Çelik çomak.
Körebe.
Saklambaç.
Çukur.
Tek kale veya çift kale maç.
Çocukluğumuzun oyunları.
Hepsi rakip isteyen.
Hepsi ekip isteyen.
Hepsi birliktelik ve kalabalık isteyen oyunlar.
Bizi bulunduğumuz yere bağlayan.
Köklerimiz.
Onun için ayrılamıyoruz köyümüzden.
Mahallemizden.
Kısacası Zonguldak'tan.
Gidenler var.
İstatistikler her yıl yayımlanıyor.
Sayımız azalıyor.
İçlerinde tanıdıklarımız var.
Çoğu mutsuz.
Mutlu olanlar da var.
Hepsi bıraktığı yeri özlüyor.
Bazen aş...
Bazen iş...
Bazen eğitim...
Kısacası...
Hayatının ilerleyen kısmını daha müreffeh yaşayabilmek için terk etmek zorunda kaldığı yeri özlüyor.
O günleri özlüyor.
[*] [*] [*] [*]
Hayatın son merhalesinde geri dönenler var.
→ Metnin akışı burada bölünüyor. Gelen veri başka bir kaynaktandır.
-- ==== Sys2Proof/Laws/Seam.lean ====
section
/-! SUPPORT. What each operation of Machine/Seam.lean may change. -/

-- The proofs of this file are checked one after another, in one thread.
set_option Elab.async false

namespace Sys2Proof.Machine

theorem State.showMembers_eff (s : State) :
    Eff [.regs] [.fam (K.memsMemberState 0) 12] s (State.showMembers s) := by
  unfold State.showMembers
  exact Eff.foldl (fun x1 _ hx1 => (Eff.wr hx1 rfl (KeySet.any_fam _ rfl))) Eff.refl

theorem State.setWin_eff (s : State) (w : Nat) (a1 : Win) :
    Eff [.seam] [] s (State.setWin s w a1) := by
  unfold State.setWin
  exact Eff.upd_wins Eff.refl rfl

theorem State.winApply_eff (s : State) (w : Nat) :
    Eff [.regs, .seam] [.fam (K.winsWinStatus 0) 2] s (State.winApply s w) := by
  unfold State.winApply
  exact Eff.wr ((State.setWin_eff ..).after Eff.refl rfl) rfl (KeySet.any_fam _ rfl)

theorem State.setView_eff (s : State) (v : Nat) (a1 : View) :
    Eff [.seam] [] s (State.setView s v a1) := by
  unfold State.setView
  exact Eff.upd_views Eff.refl rfl

theorem State.viewReset_eff (s : State) (v : Nat) :
    Eff [.seam] [] s (State.viewReset s v) := by
  unfold State.viewReset
  extract_lets +onlyGivenNames v1
  clear_value v1
  exact (State.setView_eff ..).after Eff.refl rfl

theorem State.viewSend_eff (s : State) (v : Nat) (bytes : List Nat) :
    Eff (withSide [.out]) (sideAnd [.fam (K.ethsFramesOut 0) 2, .fam (K.ethsPortStatus 0) 2, .fam (K.ethsViewDrops 0) 2]) s
        (State.viewSend s v bytes) := by
  unfold State.viewSend
  extract_lets +onlyGivenNames v1
  clear_value v1
  exact Eff.ite ((State.udpSend_eff ..).after Eff.refl rfl) (Eff.flag (Eff.inc Eff.refl rfl (KeySet.any_fam _ rfl)) rfl
      (KeySet.any_fam _ rfl))

theorem State.viewPackets_eff (v : Nat) (ts : Nat) (row : Nat) (lastRow : Bool) (a1 : Nat) (a2 : Nat) (a3 : List Px) (s : State) :
    Eff (withSide [.out, .seam]) (sideAnd [.fam (K.ethsFramesOut 0) 2, .fam (K.ethsPortStatus 0) 2, .fam (K.ethsViewDrops 0) 2]) s
        (State.viewPackets v ts row lastRow a1 a2 a3 s) := by
  unfold State.viewPackets
  split
  · exact Eff.refl
  · extract_lets +onlyGivenNames v1
    clear_value v1
    extract_lets +onlyGivenNames v2
    clear_value v2
    extract_lets +onlyGivenNames v3
    clear_value v3
    exact (State.viewPackets_eff ..).after ((State.viewSend_eff ..).after ((State.setView_eff ..).after Eff.refl rfl) rfl) rfl

theorem State.viewFrame_eff (s : State) (v : Nat) (rows : Nat) (partly : Bool) (skip : Bool) :
    Eff (withSide [.memory, .seam]) (sideAnd [.fam (K.qsFill 0) 64, .fam (K.qsFillPeak 0) 64, .fam (K.qsItemsIn 0) 64, .fam
        (K.qsNoCreditCount 0) 64, .fam (K.qsQueueStatus 0) 64, .fam (K.viewsFrames 0) 8, .one K.quesSizeErrors]) s
        (State.viewFrame s v rows partly skip) := by
  unfold State.viewFrame
  extract_lets +onlyGivenNames v1
  clear_value v1
  extract_lets +onlyGivenNames x2
  clear_value (ex2 : x2 = _)
  refine Eff.have ex2 ((State.offerTo_eff ..).after Eff.refl rfl) fun hx2 => ?_
  exact (State.raise_eff ..).after (Eff.inc ((State.setView_eff ..).after hx2 rfl) rfl (KeySet.any_fam _ rfl)) rfl

theorem State.viewOut_eff (s : State) (v : Nat) (l : VLine) :
    Eff (withSide [.out, .mem, .memory, .seam]) (sideAnd [.fam (K.ethsFramesOut 0) 2, .fam (K.ethsPortStatus 0) 2, .fam
        (K.ethsViewDrops 0) 2, .fam (K.portBytesWritten 0) 12, .fam (K.qsFill 0) 64, .fam (K.qsFillPeak 0) 64, .fam (K.qsItemsIn
        0) 64, .fam (K.qsNoCreditCount 0) 64, .fam (K.qsQueueStatus 0) 64, .fam (K.viewsFrames 0) 8, .one K.dramLastMapError, .one
        K.dramMapErrors, .one K.dramMemStatus, .one K.quesSizeErrors]) s (State.viewOut s v l) := by
  unfold State.viewOut
  extract_lets +onlyGivenNames v1
  clear_value v1
  extract_lets +onlyGivenNames v2
  clear_value v2
  extract_lets +onlyGivenNames v3
  clear_value v3
  extract_lets +onlyGivenNames v4
  clear_value v4
  extract_lets +onlyGivenNames x5
  clear_value (ex5 : x5 = _)
  refine Eff.have ex5 ((State.setView_eff ..).after Eff.refl rfl) fun hx5 => ?_
  extract_lets +onlyGivenNames x6
  clear_value (ex6 : x6 = _)
  refine Eff.have ex6 (Eff.ite ((State.blockWrite_eff ..).after hx5 rfl) hx5) fun hx6 => ?_
  extract_lets +onlyGivenNames x7
  clear_value (ex7 : x7 = _)
  refine Eff.have ex7 (Eff.ite ((State.viewPackets_eff ..).after hx6 rfl) hx6) fun hx7 => ?_
  exact Eff.ite ((State.viewFrame_eff ..).after hx7 rfl) hx7

theorem viewDrain_eff (v : Nat) (keep : Nat) (a1 : Nat) (s : State) :
    Eff (withSide [.out, .mem, .memory, .seam]) (sideAnd [.fam (K.ethsFramesOut 0) 2, .fam (K.ethsPortStatus 0) 2, .fam
        (K.ethsViewDrops 0) 2, .fam (K.portBytesWritten 0) 12, .fam (K.qsFill 0) 64, .fam (K.qsFillPeak 0) 64, .fam (K.qsItemsIn
        0) 64, .fam (K.qsNoCreditCount 0) 64, .fam (K.qsQueueStatus 0) 64, .fam (K.viewsFrames 0) 8, .one K.dramLastMapError, .one
        K.dramMapErrors, .one K.dramMemStatus, .one K.quesSizeErrors]) s (viewDrain v keep a1 s) := by
  unfold viewDrain
  split
  · exact Eff.refl
  · extract_lets +onlyGivenNames v1
    clear_value v1
    split
    · exact Eff.refl
    · exact Eff.ite Eff.refl ((viewDrain_eff ..).after ((State.viewOut_eff ..).after ((State.setView_eff ..).after Eff.refl rfl)
        rfl) rfl)

theorem State.viewClose_eff (s : State) (v : Nat) :
    Eff (withSide [.out, .mem, .memory, .seam]) (sideAnd [.fam (K.ethsFramesOut 0) 2, .fam (K.ethsPortStatus 0) 2, .fam
        (K.ethsViewDrops 0) 2, .fam (K.portBytesWritten 0) 12, .fam (K.qsFill 0) 64, .fam (K.qsFillPeak 0) 64, .fam (K.qsItemsIn
        0) 64, .fam (K.qsNoCreditCount 0) 64, .fam (K.qsQueueStatus 0) 64, .fam (K.viewsFrames 0) 8, .one K.dramLastMapError, .one
        K.dramMapErrors, .one K.dramMemStatus, .one K.quesSizeErrors]) s (State.viewClose s v) := by
  unfold State.viewClose
  extract_lets +onlyGivenNames x1
  clear_value (ex1 : x1 = _)
  refine Eff.have ex1 ((viewDrain_eff ..).after Eff.refl rfl) fun hx1 => ?_
  extract_lets +onlyGivenNames v2
  clear_value v2
  exact Eff.ite hx1 ((State.viewFrame_eff ..).after hx1 rfl)

theorem bandRecord_eff (n : Nat) (s : State) :
    Eff (withSide [.memory, .cameras]) (sideAnd [.fam (K.qsFill 0) 64, .fam (K.qsFillPeak 0) 64, .fam (K.qsItemsIn 0) 64, .fam
        (K.qsNoCreditCount 0) 64, .fam (K.qsQueueStatus 0) 64, .one K.quesSizeErrors, .one K.seamsRecordsLost, .one
        K.seamsStatus]) s (bandRecord n s) := by
  unfold bandRecord
  extract_lets +onlyGivenNames v1
  clear_value v1
  split
  · exact Eff.refl
  · extract_lets +onlyGivenNames x2
    clear_value (ex2 : x2 = _)
    refine Eff.have ex2 ((State.setCam_eff ..).after Eff.refl rfl) fun hx2 => ?_
    split
    · rename_i q3
      exact (State.raise_eff ..).after (Eff.to (congrArg (fun p => p.2) q3).symm ((State.offerTo_eff ..).after hx2 rfl)) rfl
    · rename_i q4
      exact Eff.flag (Eff.inc (Eff.to (congrArg (fun p => p.2) q4).symm ((State.offerTo_eff ..).after hx2 rfl)) rfl rfl) rfl rfl

theorem State.codingChunk_eff (s : State) (d : Desc) (first : Nat) (dropped : Bool) :
    Eff (withSide [.memory]) (sideAnd [.fam (K.qsFill 0) 64, .fam (K.qsFillPeak 0) 64, .fam (K.qsItemsIn 0) 64, .fam
        (K.qsNoCreditCount 0) 64, .fam (K.qsQueueStatus 0) 64, .one K.codsChunksDropped, .one K.codsCodingStatus, .one
        K.quesSizeErrors]) s (State.codingChunk s d first dropped) := by
  unfold State.codingChunk
  refine Eff.ite ?_ ?_
  · exact (State.raise_eff ..).after (Eff.flag (Eff.inc Eff.refl rfl rfl) rfl rfl) rfl
  · extract_lets +onlyGivenNames x1
    clear_value (ex1 : x1 = _)
    refine Eff.have ex1 ((State.offerTo_eff ..).after Eff.refl rfl) fun hx1 => ?_
    exact (State.raise_eff ..).after (Eff.arrive hx1 rfl) rfl

theorem State.codingWrite_eff (s : State) (c : Coding) (px : List (Int × Int × Int)) :
    Eff (withSide [.mem]) (sideAnd [.fam (K.portBytesWritten 0) 12, .one K.dramLastMapError, .one K.dramMapErrors, .one
        K.dramMemStatus]) s (State.codingWrite s c px) := by
  unfold State.codingWrite
  extract_lets +onlyGivenNames v1
  clear_value v1
  extract_lets +onlyGivenNames v2
  clear_value v2
  extract_lets +onlyGivenNames v3
  clear_value v3
  extract_lets +onlyGivenNames x4
  clear_value (ex4 : x4 = _)
  refine Eff.have ex4 ((State.blockWrite_eff ..).after Eff.refl rfl) fun hx4 => ?_
  refine Eff.ite ?_ ?_
  · exact hx4
  · extract_lets +onlyGivenNames v5
    clear_value v5
    exact (State.blockWrite_eff ..).after hx4 rfl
Onlar da geri dönünce aradığını bulamıyor.
Başlıyorlar anlatmaya...
- Biz eskiden...
Çocukluk arkadaşlıkları.
Komşuluklar.
Yardımlaşma.
İmece.
Küçüklerin sokak oyunları.
Büyüklerin kahvehane muhabbetleri.
Avcılık anıları.
Bitmiyor.
Yeri de doldurulamıyor.
[*] [*] [*] [*]
Eskiye dönülmüyor.
Yeniler, eskilerin yerini tutmuyor.
İki arada.
Bir derede.
İnsan öylece kalıyor.
[*] [*] [*] [*]
Tıpkı dünya gibi...
Ne dünyaya yerleşebiliyoruz.
Gurbetimiz.
Ne ahirete hazırlanabiliyoruz.
Asıl vatanımız.
Gideceğimiz sonsuzluk.
Dengeyi bir kurabilsek.
Dünya bir gurbet.
Dünyanın da gurbetinde var olmak için kendimizi heder etmeyeceğiz.
Ahiret asıl vatan.
Sonsuzluk.
Hem orası için hazırlanacağız.
Hem de dünyadaki sılamızı terk etmeyeceğiz.
Maalesef dengeyi kuramıyoruz.
Bazen bizden kaynaklanıyor.
Bazen şartlar öyle oluşuyor.
Nihayetinde...
Hayat akıp gidiyor.
Iskalıyoruz.
[*] [*] [*] [*]
"Derdi dünya olanın, dünya kadar derdi olur..."
Yunus Emre böyle diyor.
Bizim de dünyalığımız olacak.
Olmalı da.
Müslüman güçlü olmalı.
Ama bu durum dert edecek kadar ileri derece olmamalı.
Bu dünyada kalacak halimiz yok.
Bulunduğumuz yerden başka yerlere de gidecek halimiz yok.
Zonguldak hassasiyetimiz bunun için.
Gelip geçiciler, çoluk çocuğumuzun geleceğini heder etmesin.